This comment was marked as resolved.

@the8472
Copy link
Member Author

the8472 commented Oct 30, 2022

@bors try @rust-timer queue

@rust-timer
Copy link
Collaborator

Awaiting bors try build completion.

@rustbot label: +S-waiting-on-perf

@rustbot rustbot added the S-waiting-on-perf Status: Waiting on a perf run to be completed. label Oct 30, 2022
@bors
Copy link
Contributor

bors commented Oct 30, 2022

⌛ Trying commit f23374740b495d91f8a1efa767129fe5f34a521a with merge 00a98801b5deff4884bae13cf558c2f7e3beb9ca...

@bors
Copy link
Contributor

bors commented Oct 30, 2022

☀️ Try build successful - checks-actions
Build commit: 00a98801b5deff4884bae13cf558c2f7e3beb9ca (00a98801b5deff4884bae13cf558c2f7e3beb9ca)

@rust-timer
Copy link
Collaborator

Queued 00a98801b5deff4884bae13cf558c2f7e3beb9ca with parent f42b6fa, future comparison URL.

@rust-timer
Copy link
Collaborator

Finished benchmarking commit (00a98801b5deff4884bae13cf558c2f7e3beb9ca): comparison URL.

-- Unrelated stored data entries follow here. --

-- ==== Sys2Proof/Certificates/Slice0/Obligations.lean ====
section
/-! DEFINITION. The statements for the provers. A claim about a command reads: at every state that meets the named conditions, exec answers a
next state, and this holds of it. -/
namespace Sys2Proof.Claims
open Sys2Proof.Machine

/-- Command `c` completes at `s`, and `P` holds of the next state. -/
def Does (c : Instr) (s : State) (P : State → Prop) : Prop := ∃ t, exec c s = .next t ∧ P t

/-- The device runs: neither a cold reset nor a freeze holds it, and the FCU is not in the safe state. -/
def Runs (s : State) : Prop := s.stopped = false ∧ s.safe = false

/-! ### Engine instructions -/

/-- The state in which an instruction of thread `th` reads its operands: a YLD that resumes has written its register (R75). -/
def Start (s : State) (th : Nat) : State := s.settleYield th

/-- The address of the instruction. -/
def Pc (s : State) (th : Nat) : Nat := (s.thr th).pc

/-- The next instruction's address. -/
def Next (s : State) (th : Nat) : Nat := Pc s th + 4

/-- A register as the instruction reads it. -/
def Rv (s : State) (th : Fin 512) (r : Fin 32) : Word := (Start s th).g th r

/-- Thread `th` reaches an instruction (R24, R27, R39, R88): it may issue, its paddock can pay for the slot, no fence waits with a failed
load, and the fetch is good. -/
def Fetches (s : State) (th : Nat) : Prop :=
  s.stopped = false ∧ s.mayIssue th = true ∧ s.canCharge (s.padOf th) 0 1 = true ∧ fenceDue ((Start s th).thr th) = none ∧
  (Start s th).fetchBad th = false

/-- Thread `th` issues an instruction now (R24, R27, R36, R39, R40, R87): it reaches it, no failed load traps in its place, and nothing
holds it. -/
def Issues (s : State) (th : Nat) (q : Req) : Prop :=
  Fetches s th ∧ dueErr ((Start s th).thr th) q = none ∧ (Start s th).heldIssue th q = false

/-- As `Issues`, for an instruction that needs nothing but its source registers. -/
def IssuesReg (s : State) (th : Nat) (srcs : List Nat) : Prop := Issues s th { word := 0, srcs := srcs }

/-- What an issue costs (R23, R27, R44): a corrected error of the word is counted and reported, the slot charged, INSTRET advanced. The
instruction has its effect in this state. -/
def Counted (s : State) (th : Nat) : State :=
  let b := Start s th
  (if b.eccOf (codeBase + Pc s th) == .ce then b.memError (codeBase + Pc s th) th else b).countIssue th

/-- `t` is `b` but for thread `th`, its registers, its engine's divider, and interrupt lines that rose. -/
def From (b t : State) (th : Nat) : Prop :=
  t = { b with brn := { b.brn with thr := t.brn.thr, gpr := t.brn.gpr, div := t.brn.div }, irq := t.irq } ∧
  (∀ u, u ≠ th → t.thr u = b.thr u) ∧ ∀ e, e ≠ th / 4 → t.brn.div.get (fun _ => none) e = b.brn.div.get (fun _ => none) e

/-- No register changes, but for one that a YLD wrote. -/
def RegsStay (s t : State) (th : Nat) : Prop := ∀ (u : Fin 512) (r : Fin 32), t.g u r = (Start s th).g u r

/-- The divider of the thread's engine. -/
def Div (s : State) (th : Nat) : Option Divider := s.brn.div.get (fun _ => none) (th / 4)

/-- A result for register `rd` supersedes one of the thread still in flight for it. -/
def Freed (rd : Nat) (l : List Txn) : List Txn := l.map (fun x => if rd ≠ 0 ∧ x.rd = rd then { x with rd := 0 } else x)
def FreedDiv (th rd : Nat) (d : Option Divider) : Option Divider := d.map (fun x => if x.th = th ∧ x.rd = rd then { x with rd := 0 } else x)

/-- The thread once the instruction has issued, with the PC at `pc`. -/
def Ran (s : State) (th pc : Nat) : Thread :=
  { s.thr th with pc := pc, instret := (s.thr th).instret + 1, lastPc := Pc s th, yieldRd := none }

/-- A result reaches register `rd` (g0 discards it, R53), the PC is `pc`, and nothing else differs from `b`. -/
def ResultOn (b s : State) (th : Fin 512) (rd : Fin 32) (v : Word) (pc : Nat) (t : State) : Prop :=
  (∀ (u : Fin 512) (r : Fin 32), t.g u r = if u = th ∧ r = rd ∧ rd ≠ 0 then v else (Start s th).g u r) ∧
  t.thr th = { Ran s th pc with txns := Freed rd (s.thr th).txns } ∧ Div t th = FreedDiv th rd (Div s th) ∧ From b t th

/-- A result reaches register `rd`, and nothing changes beside it but what the issue costs. -/
def Result (s : State) (th : Fin 512) (rd : Fin 32) (v : Word) (pc : Nat) (t : State) : Prop := ResultOn (Counted s th) s th rd v pc t

/-- No register changes, the PC is `pc`, and nothing else differs from `b`. -/
def GoesOn (b s : State) (th : Fin 512) (pc : Nat) (t : State) : Prop :=
  RegsStay s t th ∧ t.thr th = Ran s th pc ∧ Div t th = Div s th ∧ From b t th

/-- No register changes, the PC is `pc`, and nothing changes beside it but what the issue costs. -/
def Goes (s : State) (th : Fin 512) (pc : Nat) (t : State) : Prop := GoesOn (Counted s th) s th pc t

/-- 1 where a proposition holds, else 0. -/
def One (p : Prop) [Decidable p] : Word := if p then 1 else 0

/-- The low 32 bits, sign-extended. -/
def Low32 (v : Word) : Word := (v.setWidth 32).signExtend 64

/-- The handler of a cause (R38). -/
def Handler (s : State) (th cause : Nat) : Nat := s.gf (F.BRN_PAD_CTL_VEC_BASE (s.padOf th)) * 256 + cause * 32

/-- A trap of an instruction (R38): the address of the instruction (or of the next), cause, value, the handler's address; the thread's
registers and everything else are as before. -/
def Traps (s : State) (th : Fin 512) (cause tval epc : Nat) (t : State) : Prop :=
  t.thr th = { Ran s th (Handler s th cause) with inTrap := true, epc := epc, cause := cause, tval := tval } ∧
  RegsStay s t th ∧ Div t th = Div s th ∧ From (Counted s th) t th

/-- A trap while IN_TRAP is 1 (R41): the thread halts at the instruction, and the barn reports it. -/
def Halts (s : State) (th : Fin 512) (cause : Nat) (t : State) : Prop :=
  t.thr th = { Ran s th (Pc s th) with st := 5 } ∧ RegsStay s t th ∧ Div t th = Div s th ∧
  From ((Counted s th).raise (0x30 + barnOf th) kTRAP (th.val + engOf th * 2 ^ 24 + cause * 2 ^ 32)) t th

/-- A reserved word traps with ILLEGAL (R54, R41). -/
def Illegal (s : State) (th : Fin 512) (w : Nat) (t : State) : Prop :=
  if (s.thr th).inTrap = false then Traps s th tILLEGAL w (Pc s th) t else Halts s th tILLEGAL t

/-- Command `c` leads to `s'`, in which interrupt requests that rose are signalled (R333); so everything but the `irq` of the next state is
that of `s'`. -/
def Into (c : Instr) (s s' : State) : Prop := exec c s = .next s'.irqSync

/-- Another record of a thread. -/
def ThrIs (s : State) (th : Nat) (x : Thread) : State :=
  { s with brn := { s.brn with thr := s.brn.thr.set (fun _ => Thread.init) th x } }

/-- The time base with another domain `n`. -/
def DomIs (s : State) (n : Nat) (d : Dom) : State := { s with tbu := { s.tbu with dom := s.tbu.dom.set Dom.init n d } }

/-- Action `a` runs next, is of kind `k`, and fewer than four ran on this tick (R139). -/
def RunsNext (s : State) (a : Action) (k : Nat) : Prop :=
  s.dueAct = some a ∧ a.kind = k ∧ (s.tbu.ranTick = s.tick → s.tbu.ranCnt < 4)

/-- The time base once action `a` is taken out to run. -/
def Taken (s : State) (a : Action) : TbuSt :=
  { s.tbu with acts := s.tbu.acts.filter (fun x => x.order != a.order), ranTick := s.tick,
               ranCnt := (if s.tbu.ranTick = s.tick then s.tbu.ranCnt else 0) + 1 }

/-- The state once action `a` is taken out: one that was due on an earlier tick sets DEFER (R139). -/
def Took (s : State) (a : Action) : State :=
  { (if a.deferred then s.sf F.TBU_ACT_STAT_DEFER 1 else s) with tbu := Taken s a }

/-- An action of domain `n` is discarded: ACT_DISCARD set, DISC advanced (R140, R446). -/
def Lost1 (s : State) (n : Nat) : State := (s.sf (F.TBU_DOM_STAT_ACT_DISCARD n) 1).incf F.TBU_ACT_CNT_DISC

/-- As `Issues`, for an access of a space: outside tack it needs a slot, and an access of DRAM a unit of the paddock's DRAM budget. -/
def AccessIssues (s : State) (th : Nat) (srcs : List Nat) (sp : Space) (ld st : Bool) : Prop :=
  Issues s th { word := 0, srcs := srcs, slot := sp != .tack, cls := { mem := sp.isMem, ctl := sp == .ctl, ld := ld, st := st } } ∧
  (sp = .dram → s.canCharge (s.padOf th) 1 1 = true)

/-- No unit operation that is not yet performed uses the tack bytes `[a, a + n)` (R92). -/
def Interlocked (s : State) (th a n : Nat) : Prop :=
  ∀ y ∈ (s.thr th).txns, y.kind = .unit → y.tackLen ≠ 0 → overlap y.tack y.tackLen a n = false

/-- Nothing comes before an access to the tack bytes `[a, a + n)` (R79, R83, R92): no unit operation or access still to be performed uses
them, and no access to memory is an acquire, nor, where this one is a release, open at all. -/
def TackFree (s : State) (th a n : Nat) (rel : Bool) : Prop :=
  Interlocked s th a n ∧ ∀ y ∈ s.openTxns th, y.isAccess = true →
    (y.space = .tack → overlap y.addr y.size a n = false) ∧ (y.space ≠ .ctl → y.acq = false ∧ rel = false)

/-- What the issue of an access costs: for DRAM a unit of the paddock's DRAM budget also (R104). -/
def Paid (s : State) (th : Nat) (sp : Space) : State := if sp = .dram then (Counted s th).charge (s.padOf th) 1 1 else Counted s th

/-- The access `x` stands last among the thread's transactions with the next number, and nothing changes beside it but its cost. -/
def Slot (s : State) (th : Fin 512) (x : Txn) (t : State) : Prop :=
  RegsStay s t th ∧ Div t th = FreedDiv th x.rd (Div s th) ∧ From (Paid s th x.space) t th ∧
  t.thr th = { Ran s th (Next s th) with txns := Freed x.rd (s.thr th).txns ++ [{ x with id := (s.thr th).nextId, since := s.tick }],
                                         nextId := (s.thr th).nextId + 1 }

/-- Bytes `[a, a + n)` hold `v`, every other byte is as in `b`, and the protected word has new check bits (R442). -/
def Stored (b t : State) (a n v : Nat) : Prop :=
  t.rdN a n = v ∧ (∀ c, c < a ∨ a + n ≤ c → t.rd8 c = b.rd8 c) ∧ t.ecc = (b.setEcc a .ok).ecc

/-- The loads and stores, each with the binary logarithm of its size (R61). -/
def LoadRow (c : LdOp → Instr) (k : Nat) (u : Bool) : Prop :=
  (c, k, u) ∈ [(Instr.lb, 0, false), (.lh, 1, false), (.lw, 2, false), (.ld, 3, false), (.lbu, 0, true), (.lhu, 1, true), (.lwu, 2, true)]
def StoreRow (c : StOp → Instr) (k : Nat) : Prop := (c, k) ∈ [(Instr.sb, 0), (.sh, 1), (.sw, 2), (.sd, 3)]
def AmoRow (c : AmoOp → Instr) (op : Nat) : Prop :=
  (c, op) ∈ [(Instr.amoadd, 0), (.amoswap, 1), (.amocas, 2), (.amomin, 3), (.amomax, 4), (.amominu, 5), (.amomaxu, 6)]

/-- The effective addresses, the bytes of an atomic, and the registers it reads (R61, R62). -/
def LdEa (s : State) (o : LdOp) : Nat := (Rv s o.th o.rs1 + o.imm.signExtend 64).toNat
def StEa (s : State) (o : StOp) : Nat := (Rv s o.th o.rs1 + o.imm.signExtend 64).toNat
def AmoN (o : AmoOp) : Nat := if o.sz then 8 else 4
def AmoSrcs (op : Nat) (o : AmoOp) : List Nat := if op = 2 then [o.rs1, o.rs2, o.rd] else [o.rs1, o.rs2]

/-- What a load returns: `n` bytes, sign- or zero-extended. -/
def Loaded (n v : Nat) (u : Bool) : Word := if u then BitVec.ofNat 64 v else (BitVec.ofNat (8 * n) v).signExtend 64

/-- The unit operations, each with its opcode and FN (R55). -/
def UnitRow (c : UnOp → Instr) (op fn : Nat) : Prop :=
  (c, op, fn) ∈ [(Instr.frmGet, 0x10, 0), (.frmNew, 0x10, 1), (.frmHdr, 0x10, 2), (.frmLd, 0x10, 3), (.frmSt, 0x10, 4), (.frmPut, 0x10, 5),
    (.frmDrop, 0x10, 6), (.frmTs, 0x10, 7), (.qGet, 0x11, 0), (.qPut, 0x11, 1), (.qSig, 0x11, 2), (.tmRd, 0x12, 0), (.tmSched, 0x12, 1),
    (.tmWait, 0x12, 2), (.tmCan, 0x12, 3), (.ltxOpen, 0x13, 0), (.ltxPut, 0x13, 1), (.ltxCput, 0x13, 2), (.ltxCommit, 0x13, 3),
    (.ltxAbort, 0x13, 4), (.ltxPin, 0x13, 5), (.ltxGet, 0x13, 6), (.ltxUnpin, 0x13, 7), (.sxRx, 0x14, 0), (.sxTx, 0x14, 1),
    (.sxKey, 0x14, 2), (.sxKa, 0x14, 3), (.evLog, 0x15, 0)]

/-- The registers of an operation's argument group, and what they hold as it issues. -/
def groupRegs (op fn : Nat) (o : UnOp) : List Nat := (List.range (unitArgs op fn)).map (fun i => o.rs.val + i)
def groupOf (s : State) (op fn : Nat) (o : UnOp) : List Nat := (groupRegs op fn o).map (fun r => ((Start s o.th).g o.th r).toNat)

/-- The tack range that an operation names, by engine address (R65). -/
def areaOf (s : State) (op fn : Nat) (o : UnOp) : Option (Nat × Nat) := s.tackArea op fn (groupOf s op fn o)

/-- The memory address of tack byte `a` of the thread's engine. -/
def Tack (th : Fin 512) (a : Nat) : Nat := tackBase (barnOf th) (engOf th) + a

/-- A unit operation issues: its word is no reserved one, nothing holds it, and no access of the thread to its tack bytes waits (R92). -/
def UnitIssues (s : State) (op fn : Nat) (o : UnOp) : Prop :=
  Issues s o.th { word := 0, srcs := groupRegs op fn o, slot := true, cls := { unit := true, ld := true, st := true } } ∧
  unitWf op fn o.rs o.k.toNat = true ∧
  ∀ ta n, areaOf s op fn o = some (ta, n) → ∀ y ∈ s.openTxns o.th, y.isAccess = true → y.space = .tack →
    overlap y.addr y.size (Tack o.th ta) n = false

/-- The operation in its slot, as its unit meets it. -/
def Slotted (s : State) (op fn : Nat) (o : UnOp) : State :=
  let b := Counted s o.th
  let a := (areaOf s op fn o).getD (0, 0)
  (b.wrReg o.th o.rd (b.g o.th o.rd)).pushTxn o.th { Txn.blank with
    kind := .unit, op := op, args := fn :: o.k.toNat :: groupOf s op fn o, rd := o.rd, dst := o.rd, waits := mayWait op fn o.k.toNat,
    tack := Tack o.th a.1, tackLen := a.2, ea := Pc s o.th }

/-- A waiting operation of a thread is answered (R66): its result is ready, and the thread leaves WAIT. -/
def Answered (s : State) (th : Nat) (id st v : Nat) : State :=
  ThrIs s th { s.thr th with st := if (s.thr th).st = 2 then 1 else (s.thr th).st,
                             txns := (s.thr th).txns.map (fun x => if x.id == id then { x with res := some (st, v) } else x) }

/-- The special registers of a thread (R43, R44): number and value. -/
def Specials (s : State) (th : Nat) : List (Nat × Nat) :=
  [(0, th), (1, if s.brn.padWritten then s.padOf th else 0), (2, b2n (s.thr th).inTrap + 2 * b2n (!(s.thr th).errs.isEmpty)),
   (3, (s.thr th).epc), (4, (s.thr th).cause), (5, (s.thr th).tval), (6, (s.thr th).scratch),
   (7, if s.brn.padWritten then s.brn.cyc.getD (barnOf th) 0 else 0), (8, (s.thr th).instret + 1),
   (9, ((s.thr th).txns.filter (fun x => !x.late)).length), (10, (Counted s th).issueLeft th)]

Overall result: ✅ improvements - no action needed

Benchmarking this pull request likely means that it is perf-sensitive, so we're automatically marking it as not fit for rolling up. While you can manually mark this PR as fit for rollup, we strongly recommend not doing so since this PR may lead to changes in compiler perf.

@bors rollup=never
@rustbot label: +S-waiting-on-review -S-waiting-on-perf -perf-regression

Instruction count

This is a highly reliable metric that was used to determine the overall result at the top of this comment.

mean range count
Regressions ❌
(primary)
- - 0
Regressions ❌
(secondary)
- - 0
Improvements ✅
(primary)
-0.8% [-1.8%, -0.3%] 9
Improvements ✅
(secondary)
-2.0% [-3.9%, -0.3%] 12
All ❌✅ (primary) -0.8% [-1.8%, -0.3%] 9

Max RSS (memory usage)

Results

This is a less reliable metric that may be of interest but was not used to determine the overall result at the top of this comment.

mean range count
Regressions ❌
(primary)
0.2% [0.2%, 0.2%] 1
Regressions ❌
(secondary)
1.8% [1.8%, 1.8%] 1
Improvements ✅
(primary)
- - 0
Improvements ✅
(secondary)
- - 0
All ❌✅ (primary) 0.2% [0.2%, 0.2%] 1

Cycles

This benchmark run did not return any relevant results for this metric.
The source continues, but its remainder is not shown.